Never had I felt so ill qualified for the role I was to perform, and I had chosen this. It wasn’t forced upon me, I hadn’t painted myself into a corner. I wanted this with everything I had and I so wanted to do it well. Be a Dad. Not just a father. The vast majority of men are blessed with the ability to procreate but being a Dad meant more. And I was positively sh####ng myself at the rehearsals for the opening credits. Oh balls, I was out my depth. The class came to the part where group discussion was encouraged, the Mamas separated from the Papas in distinct groups. I wasn’t quite sure what was to be gained from a clueless man asking questions of other equally uneducated men (in the field of producing sunflowers from birth canals) and asked Mama Cass this very question. I was advised it was that it was to foster a team spirit. I wasn’t advised what I would need the team of men for during labour. Scrum at the business end? Barbershop quartet?

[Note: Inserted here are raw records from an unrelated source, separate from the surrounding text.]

/-- Run the program of the block at the head of a core's queue (R150 to R162). A block whose read meets an error, or
whose hand-off finds no buffer, stays at the head. -/
def runProgram (s : State) (core : Nat) (c : Cmd) (w : ArrayWork) (x : Item) (ep : Epi) : Out :=
  let e := stageEnv s c w ep.kind.stageNo
  let ops := sweepOps e.ops ep.sweep
  let rows := itemRows x
  if rows.any (fun r => (slotsRead ops).any (fun k => (tabFind? x.stats (k * 128 + r)).isNone)) ||
      (slotsRead ops).any (fun k => ops.any (fun o => o.1.op = 0x30 && o.1.imm = k)) then
    .fault (.badParameter c.hdr.opcode.toNat)
  else
    let ins := rows.map (rowIn s w x e ep.kind.stageNo ep.c0 ep.w)
    match (if (epiBad s w x e ins ep.w).isSome then none else claimArea s core c w x ep.kind) with
    | none => .next s
    | some s =>
      let outs := ins.map (fun r => (r, runRow s e ep.sweep r))
      let runs := outs.flatMap (fun o => o.2.culvert.flatMap (fun y => culvertRuns s o.1 y.1 y.2))
      let d := deliverRuns s (c.id, x.idx + 1) e.seed (runs.drop ep.handed) 0
      if !d.2.2 then
        let s := modHead d.1 core (fun h => { h with handed := ep.handed + d.2.1 })
        .next (if 0 < d.2.1 then progress s c.id else s)
      else
        let s := takeReads (popEpi d.1 core) c.urgent (epiRanges w x e ins ep.w)
        let s := outs.foldl (fun s o => o.2.culvert.foldl (fun s y =>
          (culvertRuns s o.1 y.1 y.2).foldl (fun s r =>
            let b := exportConvert (getChannel s r.ch) e.seed r.part r.head r.i0 r.pos r.layer r.vals
            logRun s c.id x.idx 4 (stageBlock w e.stage) o.1.token (r.part * 2 ^ 40 + r.head * 2 ^ 20 + r.i0)
              (r.head * (getChannel s r.ch).dim + r.i0) (getChannel s r.ch).fmt b.1 b.2) s) s) s
        let final := ep.sweep = sweeps e.ops
        let s := if final then outs.foldl (fun s o => putResult s c w x e o.1 o.2) s else s
        let s := modItem s c.id x.idx (fun x => { x with
          rrow := outs.foldl (fun t o => o.2.rrow.foldl (fun t q =>
            (q.2.zipIdx).foldl (fun t v => tabSet t (prc q.1 o.1.row (ep.c0 + v.2)) v.1) t) t) x.rrow
          epiDone := x.epiDone + ep.w })
        let s := match ep.kind with
          | .product k => modItem s c.id x.idx (freeStrips w (k - 1) ((ep.c0 + ep.w) * (if e.pair then 2 else 1)))
          | _ => s
        let bw := stageBlock w e.stage
        let s := writeRcol s c.urgent c.id x e bw ep outs
        let s := sendPeer s c.id x e bw ep.c0 outs
        let q := w.prods.getD (e.stage - 1) {}
        let wrote := (final && (e.stage = 3 || (e.stage != 0 && q.writeY))) ||
          ops.any (fun o => o.1.op = 0x31) || outs.any (fun o => !o.2.peer.isEmpty || !o.2.culvert.isEmpty)
        let s := if wrote then modItem s c.id x.idx (fun x => { x with written := x.written + 1 }) else s
        let s := progress s c.id
        if gone s c.id then .next s
        else if ep.c0 + ep.w = e.width then .next (stageEnd s c w x.idx e ep) else .next s

end Sys2Proof.Machine
end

I wanted to know practical things – the phone number of the maternity ward, the quickest route there, what should I bring for my wife and baby. Mama Cass was skipping round barefoot and singing. This wasn’t helping. Me and the legion of the inept broke up and were reunited with our partners. I took hold of her hand like we were on the ghost train and wouldn’t let go. Mama Cass ended the class with a ‘Namaste’. I was sure she was about to crack into ‘Dream a Little Dream’. Instead she advised that the next class would cover the beauty of home births. I was still no better prepared, and now the hippie was entertaining the idea that the most momentous event of my life should occur in my living room. God I felt helpless.
Post by Papa Dont Preach!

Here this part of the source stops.